# Task description
In the material below, find the line that contains "storeRequest r s = arrayGrant" and the line that contains "theorem presents_storeRequest (r", then write out exactly those two lines and everything between them.

# Material provided

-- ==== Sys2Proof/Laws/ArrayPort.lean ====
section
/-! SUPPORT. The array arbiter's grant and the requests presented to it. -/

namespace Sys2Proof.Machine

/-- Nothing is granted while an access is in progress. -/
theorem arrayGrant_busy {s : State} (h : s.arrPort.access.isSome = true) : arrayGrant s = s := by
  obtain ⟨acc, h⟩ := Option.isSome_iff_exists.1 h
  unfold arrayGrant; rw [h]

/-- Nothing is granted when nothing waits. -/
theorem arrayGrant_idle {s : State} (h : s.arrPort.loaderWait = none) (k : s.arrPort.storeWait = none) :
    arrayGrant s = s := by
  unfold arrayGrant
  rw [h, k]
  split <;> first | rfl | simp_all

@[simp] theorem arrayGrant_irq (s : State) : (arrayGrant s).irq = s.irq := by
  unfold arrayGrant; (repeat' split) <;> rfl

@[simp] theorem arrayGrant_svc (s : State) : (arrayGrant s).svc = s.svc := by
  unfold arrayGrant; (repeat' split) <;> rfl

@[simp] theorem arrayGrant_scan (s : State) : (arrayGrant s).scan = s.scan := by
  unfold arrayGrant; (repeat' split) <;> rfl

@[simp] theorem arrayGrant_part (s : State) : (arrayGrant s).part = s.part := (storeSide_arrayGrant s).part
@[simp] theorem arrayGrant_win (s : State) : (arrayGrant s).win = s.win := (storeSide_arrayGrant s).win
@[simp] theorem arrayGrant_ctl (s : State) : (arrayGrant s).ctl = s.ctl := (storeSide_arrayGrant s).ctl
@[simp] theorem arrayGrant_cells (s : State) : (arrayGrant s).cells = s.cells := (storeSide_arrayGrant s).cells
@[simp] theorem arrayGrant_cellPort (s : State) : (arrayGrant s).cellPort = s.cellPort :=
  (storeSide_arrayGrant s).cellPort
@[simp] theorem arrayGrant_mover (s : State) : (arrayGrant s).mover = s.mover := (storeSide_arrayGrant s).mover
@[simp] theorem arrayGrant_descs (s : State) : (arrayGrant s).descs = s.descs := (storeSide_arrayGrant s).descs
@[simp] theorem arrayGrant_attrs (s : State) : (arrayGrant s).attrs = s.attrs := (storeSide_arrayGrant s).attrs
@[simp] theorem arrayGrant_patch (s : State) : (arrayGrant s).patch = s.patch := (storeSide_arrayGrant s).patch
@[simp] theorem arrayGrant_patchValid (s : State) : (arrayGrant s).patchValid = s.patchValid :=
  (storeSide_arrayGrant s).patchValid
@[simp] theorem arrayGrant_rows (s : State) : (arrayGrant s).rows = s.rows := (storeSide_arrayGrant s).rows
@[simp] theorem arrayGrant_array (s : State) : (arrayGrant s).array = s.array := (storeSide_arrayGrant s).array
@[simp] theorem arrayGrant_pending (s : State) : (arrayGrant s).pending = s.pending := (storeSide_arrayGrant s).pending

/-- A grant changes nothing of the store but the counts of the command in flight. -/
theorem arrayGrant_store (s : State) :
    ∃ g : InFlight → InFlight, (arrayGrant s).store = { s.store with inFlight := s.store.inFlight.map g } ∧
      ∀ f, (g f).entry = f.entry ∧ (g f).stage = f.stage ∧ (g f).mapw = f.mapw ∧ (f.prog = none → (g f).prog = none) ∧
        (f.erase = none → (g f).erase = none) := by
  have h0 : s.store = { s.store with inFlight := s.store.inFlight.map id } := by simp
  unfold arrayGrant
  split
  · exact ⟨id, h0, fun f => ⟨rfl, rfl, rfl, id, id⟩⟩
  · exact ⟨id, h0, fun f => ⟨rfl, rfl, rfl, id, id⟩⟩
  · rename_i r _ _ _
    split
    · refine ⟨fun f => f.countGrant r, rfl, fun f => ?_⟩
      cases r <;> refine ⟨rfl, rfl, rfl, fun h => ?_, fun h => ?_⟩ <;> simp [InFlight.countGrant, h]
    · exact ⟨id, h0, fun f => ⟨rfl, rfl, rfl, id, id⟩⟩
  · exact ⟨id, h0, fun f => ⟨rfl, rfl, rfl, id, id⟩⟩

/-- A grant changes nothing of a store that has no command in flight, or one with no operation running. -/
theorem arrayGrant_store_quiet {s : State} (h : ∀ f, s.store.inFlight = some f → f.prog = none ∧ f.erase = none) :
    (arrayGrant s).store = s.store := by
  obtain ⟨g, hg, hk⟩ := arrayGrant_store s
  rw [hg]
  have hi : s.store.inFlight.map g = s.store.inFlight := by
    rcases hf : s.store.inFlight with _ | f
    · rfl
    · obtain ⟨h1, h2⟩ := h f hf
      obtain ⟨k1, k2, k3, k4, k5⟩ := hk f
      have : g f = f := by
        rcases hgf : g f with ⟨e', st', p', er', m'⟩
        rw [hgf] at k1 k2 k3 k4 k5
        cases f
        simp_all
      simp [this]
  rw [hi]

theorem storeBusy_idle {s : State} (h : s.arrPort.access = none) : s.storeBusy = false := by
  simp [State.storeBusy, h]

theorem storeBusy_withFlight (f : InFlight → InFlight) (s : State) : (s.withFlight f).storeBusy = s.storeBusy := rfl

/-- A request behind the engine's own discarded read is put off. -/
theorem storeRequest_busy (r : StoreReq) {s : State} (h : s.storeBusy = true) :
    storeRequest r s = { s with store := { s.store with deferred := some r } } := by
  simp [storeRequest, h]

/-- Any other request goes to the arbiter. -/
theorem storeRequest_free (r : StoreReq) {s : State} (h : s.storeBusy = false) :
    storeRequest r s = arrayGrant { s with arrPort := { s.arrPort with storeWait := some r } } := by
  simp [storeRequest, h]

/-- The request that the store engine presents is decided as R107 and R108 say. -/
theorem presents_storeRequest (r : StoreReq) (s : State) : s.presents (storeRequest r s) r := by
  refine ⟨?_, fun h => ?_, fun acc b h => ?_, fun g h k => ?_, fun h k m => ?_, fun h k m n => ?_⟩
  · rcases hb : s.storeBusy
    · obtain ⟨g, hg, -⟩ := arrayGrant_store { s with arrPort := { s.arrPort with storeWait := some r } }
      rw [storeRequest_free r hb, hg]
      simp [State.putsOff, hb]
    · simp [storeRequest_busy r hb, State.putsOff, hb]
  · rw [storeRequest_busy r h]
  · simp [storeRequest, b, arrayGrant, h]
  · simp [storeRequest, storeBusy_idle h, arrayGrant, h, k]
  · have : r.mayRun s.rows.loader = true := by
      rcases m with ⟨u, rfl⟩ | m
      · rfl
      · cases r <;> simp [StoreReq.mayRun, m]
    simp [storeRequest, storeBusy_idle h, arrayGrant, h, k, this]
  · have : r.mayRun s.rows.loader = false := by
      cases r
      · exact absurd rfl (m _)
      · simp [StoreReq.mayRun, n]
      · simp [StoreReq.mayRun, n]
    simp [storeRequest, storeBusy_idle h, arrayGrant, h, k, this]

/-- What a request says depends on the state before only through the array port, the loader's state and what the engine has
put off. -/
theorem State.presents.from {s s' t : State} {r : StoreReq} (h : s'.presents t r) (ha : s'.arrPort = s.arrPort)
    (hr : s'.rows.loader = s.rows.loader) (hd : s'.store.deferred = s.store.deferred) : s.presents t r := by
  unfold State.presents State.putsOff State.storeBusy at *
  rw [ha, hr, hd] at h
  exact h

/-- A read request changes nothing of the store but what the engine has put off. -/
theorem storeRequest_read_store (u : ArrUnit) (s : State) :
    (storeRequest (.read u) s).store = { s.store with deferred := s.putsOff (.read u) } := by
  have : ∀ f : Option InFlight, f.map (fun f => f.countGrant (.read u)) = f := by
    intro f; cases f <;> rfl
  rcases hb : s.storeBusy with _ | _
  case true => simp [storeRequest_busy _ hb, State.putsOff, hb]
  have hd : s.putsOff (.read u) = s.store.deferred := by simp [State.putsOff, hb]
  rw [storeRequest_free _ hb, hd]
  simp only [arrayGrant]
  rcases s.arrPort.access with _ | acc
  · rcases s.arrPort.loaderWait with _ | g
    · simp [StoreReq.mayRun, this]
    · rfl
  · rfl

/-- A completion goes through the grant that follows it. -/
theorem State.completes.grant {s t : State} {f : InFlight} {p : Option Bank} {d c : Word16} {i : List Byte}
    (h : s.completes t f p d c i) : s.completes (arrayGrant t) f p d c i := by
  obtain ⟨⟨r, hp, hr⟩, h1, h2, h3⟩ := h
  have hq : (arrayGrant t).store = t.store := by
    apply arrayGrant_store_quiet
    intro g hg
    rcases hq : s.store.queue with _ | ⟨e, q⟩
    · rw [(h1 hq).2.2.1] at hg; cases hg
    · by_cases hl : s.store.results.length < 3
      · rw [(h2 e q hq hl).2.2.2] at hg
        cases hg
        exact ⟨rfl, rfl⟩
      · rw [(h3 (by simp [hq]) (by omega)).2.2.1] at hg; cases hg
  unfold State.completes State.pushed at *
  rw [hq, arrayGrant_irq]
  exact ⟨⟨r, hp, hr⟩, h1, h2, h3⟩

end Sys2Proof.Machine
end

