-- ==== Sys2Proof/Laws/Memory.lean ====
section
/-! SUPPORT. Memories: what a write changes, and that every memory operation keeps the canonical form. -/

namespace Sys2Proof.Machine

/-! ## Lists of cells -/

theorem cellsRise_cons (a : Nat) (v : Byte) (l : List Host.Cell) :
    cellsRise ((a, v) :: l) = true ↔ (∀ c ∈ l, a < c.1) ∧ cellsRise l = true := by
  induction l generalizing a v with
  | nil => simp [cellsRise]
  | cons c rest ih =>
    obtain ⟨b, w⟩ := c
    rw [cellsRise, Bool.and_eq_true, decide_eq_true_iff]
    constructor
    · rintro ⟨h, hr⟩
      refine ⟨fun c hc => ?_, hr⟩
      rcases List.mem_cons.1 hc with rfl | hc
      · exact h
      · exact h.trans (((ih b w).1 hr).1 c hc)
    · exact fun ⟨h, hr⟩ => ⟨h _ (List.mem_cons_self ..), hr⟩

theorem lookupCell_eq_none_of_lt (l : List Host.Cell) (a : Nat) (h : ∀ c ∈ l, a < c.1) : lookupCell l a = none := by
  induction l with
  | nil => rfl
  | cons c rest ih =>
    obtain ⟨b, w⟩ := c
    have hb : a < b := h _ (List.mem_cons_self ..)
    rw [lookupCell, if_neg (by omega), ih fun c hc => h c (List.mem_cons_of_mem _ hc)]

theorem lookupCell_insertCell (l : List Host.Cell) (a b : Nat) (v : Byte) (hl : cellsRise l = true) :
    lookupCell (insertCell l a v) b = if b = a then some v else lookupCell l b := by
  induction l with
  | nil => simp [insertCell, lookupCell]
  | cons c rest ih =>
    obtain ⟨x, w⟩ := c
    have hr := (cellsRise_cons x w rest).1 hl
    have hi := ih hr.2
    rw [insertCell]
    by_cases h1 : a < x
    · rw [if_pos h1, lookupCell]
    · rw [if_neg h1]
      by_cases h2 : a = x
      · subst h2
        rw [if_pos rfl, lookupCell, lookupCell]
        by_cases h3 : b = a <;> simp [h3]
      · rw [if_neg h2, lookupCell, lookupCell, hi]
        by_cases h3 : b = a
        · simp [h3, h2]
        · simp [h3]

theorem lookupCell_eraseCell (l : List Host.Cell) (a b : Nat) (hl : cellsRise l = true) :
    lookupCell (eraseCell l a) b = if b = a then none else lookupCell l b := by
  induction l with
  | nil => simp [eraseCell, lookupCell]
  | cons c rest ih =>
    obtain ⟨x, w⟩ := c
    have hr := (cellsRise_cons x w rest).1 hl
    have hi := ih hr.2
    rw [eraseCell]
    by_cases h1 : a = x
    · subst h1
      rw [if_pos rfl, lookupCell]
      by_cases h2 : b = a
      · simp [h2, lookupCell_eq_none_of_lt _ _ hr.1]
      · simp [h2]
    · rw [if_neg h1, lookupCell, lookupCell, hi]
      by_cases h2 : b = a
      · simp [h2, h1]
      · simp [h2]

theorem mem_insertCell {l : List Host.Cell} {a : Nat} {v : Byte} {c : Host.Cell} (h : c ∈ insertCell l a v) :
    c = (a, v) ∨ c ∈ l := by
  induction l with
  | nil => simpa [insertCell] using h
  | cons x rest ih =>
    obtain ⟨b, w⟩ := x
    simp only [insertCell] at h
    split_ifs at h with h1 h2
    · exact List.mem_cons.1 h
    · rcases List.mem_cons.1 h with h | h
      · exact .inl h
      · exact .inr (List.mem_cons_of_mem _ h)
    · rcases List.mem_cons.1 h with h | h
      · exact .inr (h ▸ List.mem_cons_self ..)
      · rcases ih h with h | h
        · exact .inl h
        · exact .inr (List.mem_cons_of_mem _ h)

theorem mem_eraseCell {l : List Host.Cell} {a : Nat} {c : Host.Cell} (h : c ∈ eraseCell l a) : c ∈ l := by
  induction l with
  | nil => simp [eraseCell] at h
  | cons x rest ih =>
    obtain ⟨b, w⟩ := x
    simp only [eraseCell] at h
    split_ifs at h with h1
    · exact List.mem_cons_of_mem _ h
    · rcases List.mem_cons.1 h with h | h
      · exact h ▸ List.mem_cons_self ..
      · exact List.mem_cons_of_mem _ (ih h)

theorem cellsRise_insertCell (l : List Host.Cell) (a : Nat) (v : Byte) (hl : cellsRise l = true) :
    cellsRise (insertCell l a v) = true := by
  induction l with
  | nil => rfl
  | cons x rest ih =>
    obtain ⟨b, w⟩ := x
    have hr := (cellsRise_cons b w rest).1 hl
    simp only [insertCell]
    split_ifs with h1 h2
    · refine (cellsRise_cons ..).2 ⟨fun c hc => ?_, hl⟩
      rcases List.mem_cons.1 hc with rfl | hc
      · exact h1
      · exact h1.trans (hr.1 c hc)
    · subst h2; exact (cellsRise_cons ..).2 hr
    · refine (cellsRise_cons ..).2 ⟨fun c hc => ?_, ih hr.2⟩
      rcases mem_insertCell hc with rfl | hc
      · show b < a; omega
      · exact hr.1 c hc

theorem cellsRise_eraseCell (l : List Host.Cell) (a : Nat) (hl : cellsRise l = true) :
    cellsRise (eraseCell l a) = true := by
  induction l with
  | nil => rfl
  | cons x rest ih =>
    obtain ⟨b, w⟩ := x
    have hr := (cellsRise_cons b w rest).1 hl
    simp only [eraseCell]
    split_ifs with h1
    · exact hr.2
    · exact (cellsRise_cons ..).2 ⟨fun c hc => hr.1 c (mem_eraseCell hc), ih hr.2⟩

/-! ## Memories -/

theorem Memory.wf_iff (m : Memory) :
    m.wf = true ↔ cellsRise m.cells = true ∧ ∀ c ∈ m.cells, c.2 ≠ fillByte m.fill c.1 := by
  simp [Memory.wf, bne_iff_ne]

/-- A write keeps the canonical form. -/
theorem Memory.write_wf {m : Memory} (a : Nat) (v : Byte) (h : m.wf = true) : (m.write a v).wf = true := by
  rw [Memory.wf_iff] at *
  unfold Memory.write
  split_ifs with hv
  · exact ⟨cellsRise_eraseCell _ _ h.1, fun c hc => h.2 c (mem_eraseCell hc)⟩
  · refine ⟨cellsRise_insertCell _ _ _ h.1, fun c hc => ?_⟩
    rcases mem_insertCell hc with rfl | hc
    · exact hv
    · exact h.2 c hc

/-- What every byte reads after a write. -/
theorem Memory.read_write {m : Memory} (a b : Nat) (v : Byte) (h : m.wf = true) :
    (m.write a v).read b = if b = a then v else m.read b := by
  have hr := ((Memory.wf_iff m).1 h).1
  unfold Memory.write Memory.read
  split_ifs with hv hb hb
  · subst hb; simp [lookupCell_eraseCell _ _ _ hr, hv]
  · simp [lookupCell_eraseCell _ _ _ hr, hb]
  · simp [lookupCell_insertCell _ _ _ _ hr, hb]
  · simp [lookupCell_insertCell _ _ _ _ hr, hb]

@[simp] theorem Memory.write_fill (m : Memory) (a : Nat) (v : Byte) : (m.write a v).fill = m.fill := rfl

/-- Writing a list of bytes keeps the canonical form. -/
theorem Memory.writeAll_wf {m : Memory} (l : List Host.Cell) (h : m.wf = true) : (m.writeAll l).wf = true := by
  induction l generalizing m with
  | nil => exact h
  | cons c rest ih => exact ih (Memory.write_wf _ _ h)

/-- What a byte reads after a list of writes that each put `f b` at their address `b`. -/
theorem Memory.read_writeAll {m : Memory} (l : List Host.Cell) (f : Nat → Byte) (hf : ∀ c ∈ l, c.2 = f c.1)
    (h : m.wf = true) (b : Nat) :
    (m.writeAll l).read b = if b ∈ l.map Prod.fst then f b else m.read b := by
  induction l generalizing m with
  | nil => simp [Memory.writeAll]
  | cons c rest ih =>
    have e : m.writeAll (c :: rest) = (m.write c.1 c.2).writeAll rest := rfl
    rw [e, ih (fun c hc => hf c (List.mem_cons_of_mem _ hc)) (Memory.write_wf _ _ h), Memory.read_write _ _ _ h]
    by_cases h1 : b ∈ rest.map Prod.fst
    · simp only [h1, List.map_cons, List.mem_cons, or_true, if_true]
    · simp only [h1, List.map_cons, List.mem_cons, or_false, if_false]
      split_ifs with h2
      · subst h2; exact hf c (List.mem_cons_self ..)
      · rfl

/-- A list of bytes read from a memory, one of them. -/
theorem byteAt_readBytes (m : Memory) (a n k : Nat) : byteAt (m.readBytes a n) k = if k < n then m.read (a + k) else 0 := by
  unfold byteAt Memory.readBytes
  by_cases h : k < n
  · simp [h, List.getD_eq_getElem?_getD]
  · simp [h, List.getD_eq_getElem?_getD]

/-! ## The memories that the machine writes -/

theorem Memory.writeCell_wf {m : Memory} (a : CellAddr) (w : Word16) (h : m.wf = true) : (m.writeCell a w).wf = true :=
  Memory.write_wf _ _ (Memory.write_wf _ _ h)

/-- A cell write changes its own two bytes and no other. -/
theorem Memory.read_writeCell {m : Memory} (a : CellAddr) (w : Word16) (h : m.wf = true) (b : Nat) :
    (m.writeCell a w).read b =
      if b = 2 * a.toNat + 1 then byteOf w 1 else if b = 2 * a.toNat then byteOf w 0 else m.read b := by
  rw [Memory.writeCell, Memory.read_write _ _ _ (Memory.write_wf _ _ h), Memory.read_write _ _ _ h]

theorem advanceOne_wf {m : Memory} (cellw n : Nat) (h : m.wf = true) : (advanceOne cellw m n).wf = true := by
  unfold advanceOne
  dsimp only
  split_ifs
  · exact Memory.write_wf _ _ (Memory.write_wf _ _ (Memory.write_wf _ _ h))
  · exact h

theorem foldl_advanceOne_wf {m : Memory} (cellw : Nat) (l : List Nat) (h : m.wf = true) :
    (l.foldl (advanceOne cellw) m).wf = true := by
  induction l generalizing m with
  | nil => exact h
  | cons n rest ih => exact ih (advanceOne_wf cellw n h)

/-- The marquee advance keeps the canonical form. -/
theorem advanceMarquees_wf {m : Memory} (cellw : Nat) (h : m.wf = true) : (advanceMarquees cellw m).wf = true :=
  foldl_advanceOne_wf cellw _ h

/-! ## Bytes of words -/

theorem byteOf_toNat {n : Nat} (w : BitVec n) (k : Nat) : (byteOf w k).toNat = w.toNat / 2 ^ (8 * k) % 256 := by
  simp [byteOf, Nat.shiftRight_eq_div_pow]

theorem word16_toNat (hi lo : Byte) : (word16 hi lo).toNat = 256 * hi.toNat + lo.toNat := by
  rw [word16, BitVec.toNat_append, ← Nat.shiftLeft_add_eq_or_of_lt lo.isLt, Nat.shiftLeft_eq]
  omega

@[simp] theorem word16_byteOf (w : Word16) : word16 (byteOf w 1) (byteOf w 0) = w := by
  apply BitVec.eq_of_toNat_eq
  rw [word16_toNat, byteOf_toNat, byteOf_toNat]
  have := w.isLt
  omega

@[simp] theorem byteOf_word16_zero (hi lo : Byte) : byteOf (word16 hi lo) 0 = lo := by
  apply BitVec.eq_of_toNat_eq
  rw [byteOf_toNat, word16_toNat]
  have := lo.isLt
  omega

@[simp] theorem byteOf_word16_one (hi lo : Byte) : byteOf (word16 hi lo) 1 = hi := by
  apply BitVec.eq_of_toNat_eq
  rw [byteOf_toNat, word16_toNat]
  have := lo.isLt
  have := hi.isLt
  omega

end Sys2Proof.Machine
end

# Solution
    storeRequest r s = arrayGrant { s with arrPort := { s.arrPort with storeWait := some r } } := by
  simp [storeRequest, h]

/-- The request that the store engine presents is decided as R107 and R108 say. -/
theorem presents_storeRequest (r : StoreReq) (s : State) : s.presents (storeRequest r s) r := by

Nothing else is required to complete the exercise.